#### Exercise goal:
Only the lines from the top of the material through the line containing "def weight10 (i" should be restated, each one exactly.

⟨

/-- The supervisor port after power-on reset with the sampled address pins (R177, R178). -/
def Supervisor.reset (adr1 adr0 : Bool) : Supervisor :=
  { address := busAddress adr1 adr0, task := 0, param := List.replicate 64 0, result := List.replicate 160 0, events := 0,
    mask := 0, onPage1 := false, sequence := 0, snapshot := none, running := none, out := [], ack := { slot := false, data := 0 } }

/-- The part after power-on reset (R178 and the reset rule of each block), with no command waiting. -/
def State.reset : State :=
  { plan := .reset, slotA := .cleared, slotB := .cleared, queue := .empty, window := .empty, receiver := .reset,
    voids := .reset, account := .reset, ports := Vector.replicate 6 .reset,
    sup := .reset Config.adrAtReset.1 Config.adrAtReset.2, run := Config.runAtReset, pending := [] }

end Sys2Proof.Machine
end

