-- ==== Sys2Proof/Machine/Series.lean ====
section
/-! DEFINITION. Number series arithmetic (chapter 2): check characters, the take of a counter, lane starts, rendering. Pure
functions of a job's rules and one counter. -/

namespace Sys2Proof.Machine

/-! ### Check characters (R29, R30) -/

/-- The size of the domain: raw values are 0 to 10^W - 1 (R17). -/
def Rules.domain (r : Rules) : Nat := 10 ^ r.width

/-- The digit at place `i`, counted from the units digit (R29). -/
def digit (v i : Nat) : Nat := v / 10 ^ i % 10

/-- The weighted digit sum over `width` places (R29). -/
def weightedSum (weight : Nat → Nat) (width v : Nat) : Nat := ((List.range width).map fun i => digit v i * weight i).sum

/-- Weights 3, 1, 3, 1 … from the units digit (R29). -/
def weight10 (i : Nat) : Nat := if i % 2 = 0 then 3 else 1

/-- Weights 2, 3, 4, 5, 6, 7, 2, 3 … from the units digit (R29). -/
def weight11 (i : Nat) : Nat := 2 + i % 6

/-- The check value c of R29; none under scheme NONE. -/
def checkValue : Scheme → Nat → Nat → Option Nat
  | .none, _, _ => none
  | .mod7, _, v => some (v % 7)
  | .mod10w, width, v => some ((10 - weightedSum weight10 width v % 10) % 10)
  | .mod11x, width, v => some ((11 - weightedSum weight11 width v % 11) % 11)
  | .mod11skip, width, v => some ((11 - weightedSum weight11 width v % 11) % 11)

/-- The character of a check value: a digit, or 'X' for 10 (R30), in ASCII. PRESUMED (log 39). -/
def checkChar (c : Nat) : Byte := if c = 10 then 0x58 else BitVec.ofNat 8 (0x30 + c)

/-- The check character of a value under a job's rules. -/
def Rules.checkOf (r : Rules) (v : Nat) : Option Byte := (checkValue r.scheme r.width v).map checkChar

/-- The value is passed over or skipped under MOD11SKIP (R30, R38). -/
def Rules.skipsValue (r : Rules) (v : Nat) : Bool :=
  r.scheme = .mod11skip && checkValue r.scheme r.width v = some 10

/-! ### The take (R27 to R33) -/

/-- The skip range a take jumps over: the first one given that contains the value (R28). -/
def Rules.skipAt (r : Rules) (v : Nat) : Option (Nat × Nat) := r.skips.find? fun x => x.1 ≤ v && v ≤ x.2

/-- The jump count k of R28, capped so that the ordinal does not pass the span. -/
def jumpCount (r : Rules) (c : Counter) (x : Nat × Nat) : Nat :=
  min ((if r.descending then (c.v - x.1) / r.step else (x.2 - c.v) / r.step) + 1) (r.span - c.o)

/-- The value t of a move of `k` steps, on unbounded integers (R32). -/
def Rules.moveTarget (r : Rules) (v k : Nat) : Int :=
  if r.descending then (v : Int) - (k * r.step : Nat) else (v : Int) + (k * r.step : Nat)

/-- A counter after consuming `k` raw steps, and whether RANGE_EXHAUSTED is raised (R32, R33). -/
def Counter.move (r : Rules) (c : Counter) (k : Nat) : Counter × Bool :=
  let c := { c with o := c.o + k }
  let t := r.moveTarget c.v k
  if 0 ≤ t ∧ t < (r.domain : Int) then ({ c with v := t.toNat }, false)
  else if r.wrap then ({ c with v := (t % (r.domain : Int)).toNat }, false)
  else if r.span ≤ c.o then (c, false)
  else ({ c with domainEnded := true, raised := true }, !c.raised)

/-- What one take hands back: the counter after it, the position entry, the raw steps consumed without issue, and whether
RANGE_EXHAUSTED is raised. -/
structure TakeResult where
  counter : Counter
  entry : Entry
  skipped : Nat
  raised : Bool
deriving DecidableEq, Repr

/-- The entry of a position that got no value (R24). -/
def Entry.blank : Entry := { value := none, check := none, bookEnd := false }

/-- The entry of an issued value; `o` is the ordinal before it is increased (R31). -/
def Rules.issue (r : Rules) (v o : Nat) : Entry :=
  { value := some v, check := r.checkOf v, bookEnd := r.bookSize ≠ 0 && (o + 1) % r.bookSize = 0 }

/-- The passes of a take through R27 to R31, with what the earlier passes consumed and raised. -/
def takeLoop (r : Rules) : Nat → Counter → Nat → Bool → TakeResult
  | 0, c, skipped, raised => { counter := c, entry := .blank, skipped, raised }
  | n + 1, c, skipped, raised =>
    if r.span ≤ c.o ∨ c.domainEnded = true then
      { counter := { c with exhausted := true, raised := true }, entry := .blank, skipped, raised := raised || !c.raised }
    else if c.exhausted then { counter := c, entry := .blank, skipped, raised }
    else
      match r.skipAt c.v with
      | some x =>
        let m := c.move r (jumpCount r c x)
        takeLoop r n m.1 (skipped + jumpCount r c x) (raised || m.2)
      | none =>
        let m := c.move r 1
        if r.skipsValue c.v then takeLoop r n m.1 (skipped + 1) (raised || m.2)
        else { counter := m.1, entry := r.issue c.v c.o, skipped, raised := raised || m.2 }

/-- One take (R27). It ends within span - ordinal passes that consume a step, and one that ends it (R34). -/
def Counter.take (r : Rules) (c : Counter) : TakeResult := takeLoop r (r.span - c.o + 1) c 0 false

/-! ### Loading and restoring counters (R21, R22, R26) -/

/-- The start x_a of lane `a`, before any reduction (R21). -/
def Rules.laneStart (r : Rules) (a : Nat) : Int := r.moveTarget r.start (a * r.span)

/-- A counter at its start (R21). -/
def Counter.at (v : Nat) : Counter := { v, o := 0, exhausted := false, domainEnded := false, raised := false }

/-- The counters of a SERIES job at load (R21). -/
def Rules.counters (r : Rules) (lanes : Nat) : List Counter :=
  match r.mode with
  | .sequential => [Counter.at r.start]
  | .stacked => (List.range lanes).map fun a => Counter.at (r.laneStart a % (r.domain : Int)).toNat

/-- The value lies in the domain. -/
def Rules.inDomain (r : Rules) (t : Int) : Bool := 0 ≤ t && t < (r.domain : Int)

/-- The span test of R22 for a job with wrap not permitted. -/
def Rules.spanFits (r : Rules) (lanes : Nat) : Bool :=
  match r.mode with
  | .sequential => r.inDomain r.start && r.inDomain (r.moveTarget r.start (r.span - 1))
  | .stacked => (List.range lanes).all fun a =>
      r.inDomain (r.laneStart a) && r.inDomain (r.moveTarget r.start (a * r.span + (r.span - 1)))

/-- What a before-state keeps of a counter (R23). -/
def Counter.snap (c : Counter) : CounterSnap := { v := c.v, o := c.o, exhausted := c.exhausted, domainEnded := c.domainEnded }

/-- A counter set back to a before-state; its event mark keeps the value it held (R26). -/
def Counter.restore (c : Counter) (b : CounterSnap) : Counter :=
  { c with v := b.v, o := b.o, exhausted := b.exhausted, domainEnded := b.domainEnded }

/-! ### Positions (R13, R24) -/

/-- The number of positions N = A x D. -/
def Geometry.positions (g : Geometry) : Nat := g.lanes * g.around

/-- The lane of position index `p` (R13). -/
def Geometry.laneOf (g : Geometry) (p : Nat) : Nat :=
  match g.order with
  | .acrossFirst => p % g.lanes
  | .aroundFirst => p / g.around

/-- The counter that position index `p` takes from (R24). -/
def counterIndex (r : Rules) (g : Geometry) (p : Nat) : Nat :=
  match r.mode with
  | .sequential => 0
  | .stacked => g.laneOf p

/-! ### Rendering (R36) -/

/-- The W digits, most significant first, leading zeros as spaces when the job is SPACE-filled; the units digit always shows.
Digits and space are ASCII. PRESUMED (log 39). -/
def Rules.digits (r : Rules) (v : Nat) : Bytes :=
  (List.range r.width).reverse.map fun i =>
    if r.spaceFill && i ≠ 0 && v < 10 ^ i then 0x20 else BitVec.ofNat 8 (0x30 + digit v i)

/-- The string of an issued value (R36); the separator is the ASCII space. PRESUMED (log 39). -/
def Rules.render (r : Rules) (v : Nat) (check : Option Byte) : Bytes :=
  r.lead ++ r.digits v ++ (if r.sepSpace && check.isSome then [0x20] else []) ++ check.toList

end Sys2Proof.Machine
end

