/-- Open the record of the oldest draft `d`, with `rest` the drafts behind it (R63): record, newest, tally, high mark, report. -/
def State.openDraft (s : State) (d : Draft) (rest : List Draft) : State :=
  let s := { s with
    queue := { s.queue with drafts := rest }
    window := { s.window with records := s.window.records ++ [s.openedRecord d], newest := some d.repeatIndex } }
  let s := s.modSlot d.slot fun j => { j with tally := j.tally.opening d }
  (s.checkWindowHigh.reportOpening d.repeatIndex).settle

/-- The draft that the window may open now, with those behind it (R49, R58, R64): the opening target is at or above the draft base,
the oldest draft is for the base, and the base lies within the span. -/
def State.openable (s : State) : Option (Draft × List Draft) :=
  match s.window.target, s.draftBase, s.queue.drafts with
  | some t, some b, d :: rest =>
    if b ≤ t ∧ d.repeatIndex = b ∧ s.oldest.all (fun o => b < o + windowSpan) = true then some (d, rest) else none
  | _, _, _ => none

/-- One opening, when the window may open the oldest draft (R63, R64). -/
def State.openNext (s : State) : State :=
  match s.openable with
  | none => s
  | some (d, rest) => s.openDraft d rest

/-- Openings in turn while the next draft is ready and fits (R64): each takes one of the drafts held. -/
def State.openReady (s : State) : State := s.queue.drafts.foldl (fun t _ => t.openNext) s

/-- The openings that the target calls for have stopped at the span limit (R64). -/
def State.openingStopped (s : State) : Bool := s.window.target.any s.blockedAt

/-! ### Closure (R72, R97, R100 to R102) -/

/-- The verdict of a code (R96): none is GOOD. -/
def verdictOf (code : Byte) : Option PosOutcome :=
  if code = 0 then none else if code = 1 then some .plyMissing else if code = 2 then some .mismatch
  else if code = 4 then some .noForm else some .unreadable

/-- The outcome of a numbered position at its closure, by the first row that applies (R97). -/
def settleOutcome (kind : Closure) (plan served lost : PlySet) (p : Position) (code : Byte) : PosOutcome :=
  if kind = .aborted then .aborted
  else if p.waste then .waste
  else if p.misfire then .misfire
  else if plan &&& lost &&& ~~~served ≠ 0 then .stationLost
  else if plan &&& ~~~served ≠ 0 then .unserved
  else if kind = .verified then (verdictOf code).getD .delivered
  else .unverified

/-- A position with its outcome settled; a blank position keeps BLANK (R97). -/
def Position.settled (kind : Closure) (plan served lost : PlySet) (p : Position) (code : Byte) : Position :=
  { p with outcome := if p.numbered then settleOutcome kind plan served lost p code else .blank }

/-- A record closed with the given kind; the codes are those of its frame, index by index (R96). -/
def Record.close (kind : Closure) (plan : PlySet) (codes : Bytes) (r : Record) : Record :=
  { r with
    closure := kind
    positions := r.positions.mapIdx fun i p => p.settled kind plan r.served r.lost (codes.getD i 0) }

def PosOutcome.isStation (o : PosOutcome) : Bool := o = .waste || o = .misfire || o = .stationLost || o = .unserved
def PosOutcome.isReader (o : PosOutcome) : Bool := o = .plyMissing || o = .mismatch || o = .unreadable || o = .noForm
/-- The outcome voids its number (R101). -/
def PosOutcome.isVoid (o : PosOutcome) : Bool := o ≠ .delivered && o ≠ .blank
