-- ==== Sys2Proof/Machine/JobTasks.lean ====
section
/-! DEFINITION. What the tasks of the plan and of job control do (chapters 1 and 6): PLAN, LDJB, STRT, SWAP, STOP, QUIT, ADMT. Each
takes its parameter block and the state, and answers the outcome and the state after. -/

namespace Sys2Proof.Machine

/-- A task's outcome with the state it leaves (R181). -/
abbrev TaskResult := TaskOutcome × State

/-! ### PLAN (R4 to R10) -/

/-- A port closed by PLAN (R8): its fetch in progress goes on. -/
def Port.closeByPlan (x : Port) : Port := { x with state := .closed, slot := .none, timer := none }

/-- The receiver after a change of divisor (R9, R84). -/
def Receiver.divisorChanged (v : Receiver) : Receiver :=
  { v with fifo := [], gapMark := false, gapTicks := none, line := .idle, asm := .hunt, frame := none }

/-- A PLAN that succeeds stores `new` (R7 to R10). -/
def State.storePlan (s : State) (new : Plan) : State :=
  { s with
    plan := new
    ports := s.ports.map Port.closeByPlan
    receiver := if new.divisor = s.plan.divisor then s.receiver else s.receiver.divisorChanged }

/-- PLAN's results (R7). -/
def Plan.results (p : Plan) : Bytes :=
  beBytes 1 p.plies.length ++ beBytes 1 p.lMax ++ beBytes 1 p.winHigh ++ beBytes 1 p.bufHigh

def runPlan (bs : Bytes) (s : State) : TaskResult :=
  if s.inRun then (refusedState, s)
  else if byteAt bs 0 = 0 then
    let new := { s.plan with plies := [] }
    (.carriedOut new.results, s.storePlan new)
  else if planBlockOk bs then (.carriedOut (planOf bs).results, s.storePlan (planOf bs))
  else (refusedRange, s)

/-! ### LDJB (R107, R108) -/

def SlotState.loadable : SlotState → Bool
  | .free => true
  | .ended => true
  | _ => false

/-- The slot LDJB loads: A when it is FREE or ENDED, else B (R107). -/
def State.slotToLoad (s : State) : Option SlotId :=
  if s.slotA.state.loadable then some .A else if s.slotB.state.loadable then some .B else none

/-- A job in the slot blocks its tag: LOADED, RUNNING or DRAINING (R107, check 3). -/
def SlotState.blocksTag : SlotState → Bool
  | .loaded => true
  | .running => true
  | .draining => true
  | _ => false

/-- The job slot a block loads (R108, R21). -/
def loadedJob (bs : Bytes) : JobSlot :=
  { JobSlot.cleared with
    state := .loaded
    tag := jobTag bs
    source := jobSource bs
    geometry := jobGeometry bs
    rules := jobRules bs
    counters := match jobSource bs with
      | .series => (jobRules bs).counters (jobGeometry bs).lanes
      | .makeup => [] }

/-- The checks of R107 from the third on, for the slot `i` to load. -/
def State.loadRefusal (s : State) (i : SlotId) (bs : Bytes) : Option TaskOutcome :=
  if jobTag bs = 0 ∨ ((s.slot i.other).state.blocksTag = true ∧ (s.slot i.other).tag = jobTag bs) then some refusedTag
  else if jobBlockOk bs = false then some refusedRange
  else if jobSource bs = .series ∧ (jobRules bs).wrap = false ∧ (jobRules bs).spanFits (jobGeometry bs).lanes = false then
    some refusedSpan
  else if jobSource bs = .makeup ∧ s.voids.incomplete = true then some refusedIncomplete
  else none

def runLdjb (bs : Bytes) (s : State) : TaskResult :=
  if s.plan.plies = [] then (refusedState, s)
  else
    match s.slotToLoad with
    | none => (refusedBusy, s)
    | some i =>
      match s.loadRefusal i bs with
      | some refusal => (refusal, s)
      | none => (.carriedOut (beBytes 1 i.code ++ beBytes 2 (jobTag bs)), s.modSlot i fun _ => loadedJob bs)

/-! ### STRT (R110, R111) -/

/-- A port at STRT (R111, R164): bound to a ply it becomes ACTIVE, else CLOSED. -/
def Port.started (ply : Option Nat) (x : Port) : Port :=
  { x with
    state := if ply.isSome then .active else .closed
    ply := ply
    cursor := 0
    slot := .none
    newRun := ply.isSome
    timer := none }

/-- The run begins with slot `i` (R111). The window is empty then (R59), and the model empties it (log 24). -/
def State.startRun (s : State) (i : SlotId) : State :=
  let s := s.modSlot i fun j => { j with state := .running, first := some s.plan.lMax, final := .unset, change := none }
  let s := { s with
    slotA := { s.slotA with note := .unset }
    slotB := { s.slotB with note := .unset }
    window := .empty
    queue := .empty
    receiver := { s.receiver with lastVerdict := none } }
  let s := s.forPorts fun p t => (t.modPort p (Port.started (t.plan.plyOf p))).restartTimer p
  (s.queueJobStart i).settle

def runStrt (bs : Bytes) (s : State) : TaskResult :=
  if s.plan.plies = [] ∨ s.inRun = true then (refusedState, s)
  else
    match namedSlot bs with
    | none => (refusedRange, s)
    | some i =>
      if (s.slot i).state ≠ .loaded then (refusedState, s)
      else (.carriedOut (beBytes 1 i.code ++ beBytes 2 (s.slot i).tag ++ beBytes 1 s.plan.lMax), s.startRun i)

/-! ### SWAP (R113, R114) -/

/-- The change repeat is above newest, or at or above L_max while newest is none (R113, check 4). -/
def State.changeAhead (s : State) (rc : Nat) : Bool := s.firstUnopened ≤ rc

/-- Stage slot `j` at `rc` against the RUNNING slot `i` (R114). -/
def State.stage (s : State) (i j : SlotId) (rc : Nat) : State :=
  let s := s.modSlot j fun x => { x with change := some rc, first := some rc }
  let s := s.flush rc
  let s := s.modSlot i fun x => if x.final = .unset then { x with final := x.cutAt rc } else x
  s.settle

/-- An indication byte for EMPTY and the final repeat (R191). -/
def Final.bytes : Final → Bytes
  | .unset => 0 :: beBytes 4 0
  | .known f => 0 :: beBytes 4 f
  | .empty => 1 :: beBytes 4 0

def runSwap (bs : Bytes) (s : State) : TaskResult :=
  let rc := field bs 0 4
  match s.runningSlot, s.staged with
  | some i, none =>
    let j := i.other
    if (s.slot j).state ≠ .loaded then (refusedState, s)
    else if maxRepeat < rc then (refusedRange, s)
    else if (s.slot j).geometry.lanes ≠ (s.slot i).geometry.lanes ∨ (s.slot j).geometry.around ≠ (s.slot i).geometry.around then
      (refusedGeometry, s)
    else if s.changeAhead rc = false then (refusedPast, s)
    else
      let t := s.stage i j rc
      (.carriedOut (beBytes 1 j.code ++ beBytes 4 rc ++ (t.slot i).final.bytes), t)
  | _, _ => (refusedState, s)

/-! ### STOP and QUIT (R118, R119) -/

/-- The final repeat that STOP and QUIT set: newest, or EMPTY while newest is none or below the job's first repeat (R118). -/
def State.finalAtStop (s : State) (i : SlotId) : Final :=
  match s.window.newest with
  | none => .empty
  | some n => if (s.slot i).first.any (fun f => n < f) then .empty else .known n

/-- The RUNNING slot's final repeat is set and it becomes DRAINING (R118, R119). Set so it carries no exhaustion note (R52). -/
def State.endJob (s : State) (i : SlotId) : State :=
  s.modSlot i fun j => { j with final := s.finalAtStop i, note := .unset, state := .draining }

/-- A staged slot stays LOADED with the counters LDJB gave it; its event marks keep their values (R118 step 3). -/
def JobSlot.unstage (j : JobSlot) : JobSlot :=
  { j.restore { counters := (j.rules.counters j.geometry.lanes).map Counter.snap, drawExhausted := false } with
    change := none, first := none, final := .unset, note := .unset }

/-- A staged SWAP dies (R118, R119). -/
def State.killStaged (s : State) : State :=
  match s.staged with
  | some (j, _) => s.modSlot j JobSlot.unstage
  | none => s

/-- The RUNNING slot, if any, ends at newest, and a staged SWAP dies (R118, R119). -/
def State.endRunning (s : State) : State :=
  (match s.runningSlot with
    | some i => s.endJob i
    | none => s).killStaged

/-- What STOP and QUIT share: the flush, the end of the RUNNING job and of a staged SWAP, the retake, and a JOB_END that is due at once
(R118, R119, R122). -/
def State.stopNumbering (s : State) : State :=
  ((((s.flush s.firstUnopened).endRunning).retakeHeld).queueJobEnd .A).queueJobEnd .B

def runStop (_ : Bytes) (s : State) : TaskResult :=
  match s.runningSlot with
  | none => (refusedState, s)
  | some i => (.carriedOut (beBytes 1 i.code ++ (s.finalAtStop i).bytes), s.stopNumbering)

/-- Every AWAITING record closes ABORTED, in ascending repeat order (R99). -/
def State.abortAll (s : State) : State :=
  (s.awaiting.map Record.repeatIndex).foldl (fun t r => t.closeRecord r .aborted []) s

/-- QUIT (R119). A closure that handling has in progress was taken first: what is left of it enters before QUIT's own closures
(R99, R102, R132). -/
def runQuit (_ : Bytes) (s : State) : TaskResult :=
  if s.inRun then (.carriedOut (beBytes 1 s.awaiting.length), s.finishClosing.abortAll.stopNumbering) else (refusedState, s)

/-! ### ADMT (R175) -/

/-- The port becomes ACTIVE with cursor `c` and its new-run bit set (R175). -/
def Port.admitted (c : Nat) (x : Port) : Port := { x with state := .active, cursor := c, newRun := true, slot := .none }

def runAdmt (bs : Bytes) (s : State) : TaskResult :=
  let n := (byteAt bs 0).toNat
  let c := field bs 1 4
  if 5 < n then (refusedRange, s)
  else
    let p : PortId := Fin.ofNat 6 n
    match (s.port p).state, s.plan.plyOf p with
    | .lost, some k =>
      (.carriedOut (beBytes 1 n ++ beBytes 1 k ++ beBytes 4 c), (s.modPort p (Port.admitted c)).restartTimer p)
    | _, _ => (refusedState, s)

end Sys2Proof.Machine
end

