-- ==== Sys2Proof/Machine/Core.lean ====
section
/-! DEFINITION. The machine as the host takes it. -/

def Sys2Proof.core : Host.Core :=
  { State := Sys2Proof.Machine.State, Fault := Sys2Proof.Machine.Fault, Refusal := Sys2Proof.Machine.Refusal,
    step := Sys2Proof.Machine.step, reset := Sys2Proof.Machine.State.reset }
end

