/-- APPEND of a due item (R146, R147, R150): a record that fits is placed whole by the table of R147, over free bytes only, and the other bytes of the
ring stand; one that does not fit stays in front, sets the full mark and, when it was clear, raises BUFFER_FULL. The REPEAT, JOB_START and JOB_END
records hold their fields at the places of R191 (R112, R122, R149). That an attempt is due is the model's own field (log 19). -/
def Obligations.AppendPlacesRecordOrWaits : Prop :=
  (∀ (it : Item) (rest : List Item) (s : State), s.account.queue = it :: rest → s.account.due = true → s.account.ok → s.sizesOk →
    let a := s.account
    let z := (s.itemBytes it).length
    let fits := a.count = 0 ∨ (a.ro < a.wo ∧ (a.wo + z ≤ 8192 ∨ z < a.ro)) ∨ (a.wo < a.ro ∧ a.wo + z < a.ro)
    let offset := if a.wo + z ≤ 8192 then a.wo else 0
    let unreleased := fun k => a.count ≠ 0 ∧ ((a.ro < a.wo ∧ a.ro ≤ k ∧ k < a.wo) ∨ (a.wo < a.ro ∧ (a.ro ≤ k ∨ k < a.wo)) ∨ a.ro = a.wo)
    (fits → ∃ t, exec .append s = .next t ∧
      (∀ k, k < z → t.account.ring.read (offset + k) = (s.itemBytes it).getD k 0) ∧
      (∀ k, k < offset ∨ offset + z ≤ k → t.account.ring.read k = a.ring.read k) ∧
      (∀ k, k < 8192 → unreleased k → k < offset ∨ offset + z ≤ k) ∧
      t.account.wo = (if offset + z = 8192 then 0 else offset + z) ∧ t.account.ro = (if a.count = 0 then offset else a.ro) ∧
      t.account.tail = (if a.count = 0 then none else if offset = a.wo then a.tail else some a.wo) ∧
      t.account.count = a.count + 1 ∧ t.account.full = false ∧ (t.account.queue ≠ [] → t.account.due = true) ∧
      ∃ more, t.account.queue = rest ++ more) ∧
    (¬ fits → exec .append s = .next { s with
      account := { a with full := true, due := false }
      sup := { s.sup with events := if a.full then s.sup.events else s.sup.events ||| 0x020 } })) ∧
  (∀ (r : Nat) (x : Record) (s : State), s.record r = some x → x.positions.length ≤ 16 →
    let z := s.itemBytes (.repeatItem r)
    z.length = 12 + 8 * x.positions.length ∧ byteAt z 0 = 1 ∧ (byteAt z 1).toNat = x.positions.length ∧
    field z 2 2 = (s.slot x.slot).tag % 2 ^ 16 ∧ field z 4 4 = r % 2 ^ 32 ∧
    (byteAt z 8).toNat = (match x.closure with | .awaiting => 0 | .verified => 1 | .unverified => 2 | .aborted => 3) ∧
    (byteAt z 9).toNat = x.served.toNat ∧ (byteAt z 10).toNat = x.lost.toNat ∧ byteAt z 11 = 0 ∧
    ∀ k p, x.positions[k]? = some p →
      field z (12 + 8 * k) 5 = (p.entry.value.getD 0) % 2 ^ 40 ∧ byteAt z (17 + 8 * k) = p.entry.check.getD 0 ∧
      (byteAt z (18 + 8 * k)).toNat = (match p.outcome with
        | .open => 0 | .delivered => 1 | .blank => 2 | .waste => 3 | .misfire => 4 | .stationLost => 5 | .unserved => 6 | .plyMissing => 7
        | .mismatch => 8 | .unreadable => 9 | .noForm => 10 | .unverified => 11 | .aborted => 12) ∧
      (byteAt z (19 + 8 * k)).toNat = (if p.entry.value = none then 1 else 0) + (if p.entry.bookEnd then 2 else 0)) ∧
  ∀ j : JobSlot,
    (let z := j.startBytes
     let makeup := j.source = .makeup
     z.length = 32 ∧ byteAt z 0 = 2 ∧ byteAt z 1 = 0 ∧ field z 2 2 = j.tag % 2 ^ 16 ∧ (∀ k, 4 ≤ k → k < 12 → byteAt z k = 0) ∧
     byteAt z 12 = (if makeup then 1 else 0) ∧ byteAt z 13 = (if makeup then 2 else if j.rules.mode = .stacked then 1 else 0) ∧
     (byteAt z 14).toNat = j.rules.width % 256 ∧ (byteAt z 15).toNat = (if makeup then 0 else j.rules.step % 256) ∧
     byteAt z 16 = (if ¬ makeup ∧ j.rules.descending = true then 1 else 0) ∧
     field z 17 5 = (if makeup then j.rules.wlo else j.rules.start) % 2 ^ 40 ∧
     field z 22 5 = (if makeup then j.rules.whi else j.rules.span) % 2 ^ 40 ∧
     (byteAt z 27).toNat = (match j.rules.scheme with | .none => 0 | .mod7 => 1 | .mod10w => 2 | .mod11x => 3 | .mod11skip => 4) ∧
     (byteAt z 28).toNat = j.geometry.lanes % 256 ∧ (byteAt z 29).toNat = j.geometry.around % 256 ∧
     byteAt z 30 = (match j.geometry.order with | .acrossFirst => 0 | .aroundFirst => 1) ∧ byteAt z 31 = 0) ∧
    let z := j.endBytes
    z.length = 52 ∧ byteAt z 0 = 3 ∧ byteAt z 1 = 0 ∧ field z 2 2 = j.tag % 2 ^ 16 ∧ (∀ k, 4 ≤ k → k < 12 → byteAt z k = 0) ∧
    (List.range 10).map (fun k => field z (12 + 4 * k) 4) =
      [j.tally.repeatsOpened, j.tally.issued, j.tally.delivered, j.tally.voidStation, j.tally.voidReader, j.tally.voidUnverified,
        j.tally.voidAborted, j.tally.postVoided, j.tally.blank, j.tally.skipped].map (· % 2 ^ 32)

⟩

#### Solution for this problem:
/-- The supervisor port after power-on reset with the sampled address pins (R177, R178). -/
def Supervisor.reset (adr1 adr0 : Bool) : Supervisor :=
  { address := busAddress adr1 adr0, task := 0, param := List.replicate 64 0, result := List.replicate 160 0, events := 0,
    mask := 0, onPage1 := false, sequence := 0, snapshot := none, running := none, out := [], ack := { slot := false, data := 0 } }

/-- The part after power-on reset (R178 and the reset rule of each block), with no command waiting. -/
def State.reset : State :=
  { plan := .reset, slotA := .cleared, slotB := .cleared, queue := .empty, window := .empty, receiver := .reset,
    voids := .reset, account := .reset, ports := Vector.replicate 6 .reset,
    sup := .reset Config.adrAtReset.1 Config.adrAtReset.2, run := Config.runAtReset, pending := [] }

end Sys2Proof.Machine
end

-- ==== Sys2Proof/Machine/Series.lean ====
section
/-! DEFINITION. Number series arithmetic (chapter 2): check characters, the take of a counter, lane starts, rendering. Pure
functions of a job's rules and one counter. -/

namespace Sys2Proof.Machine

/-! ### Check characters (R29, R30) -/

/-- The size of the domain: raw values are 0 to 10^W - 1 (R17). -/
def Rules.domain (r : Rules) : Nat := 10 ^ r.width

/-- The digit at place `i`, counted from the units digit (R29). -/
def digit (v i : Nat) : Nat := v / 10 ^ i % 10

/-- The weighted digit sum over `width` places (R29). -/
def weightedSum (weight : Nat → Nat) (width v : Nat) : Nat := ((List.range width).map fun i => digit v i * weight i).sum

/-- Weights 3, 1, 3, 1 … from the units digit (R29). -/
def weight10 (i : Nat) : Nat := if i % 2 = 0 then 3 else 1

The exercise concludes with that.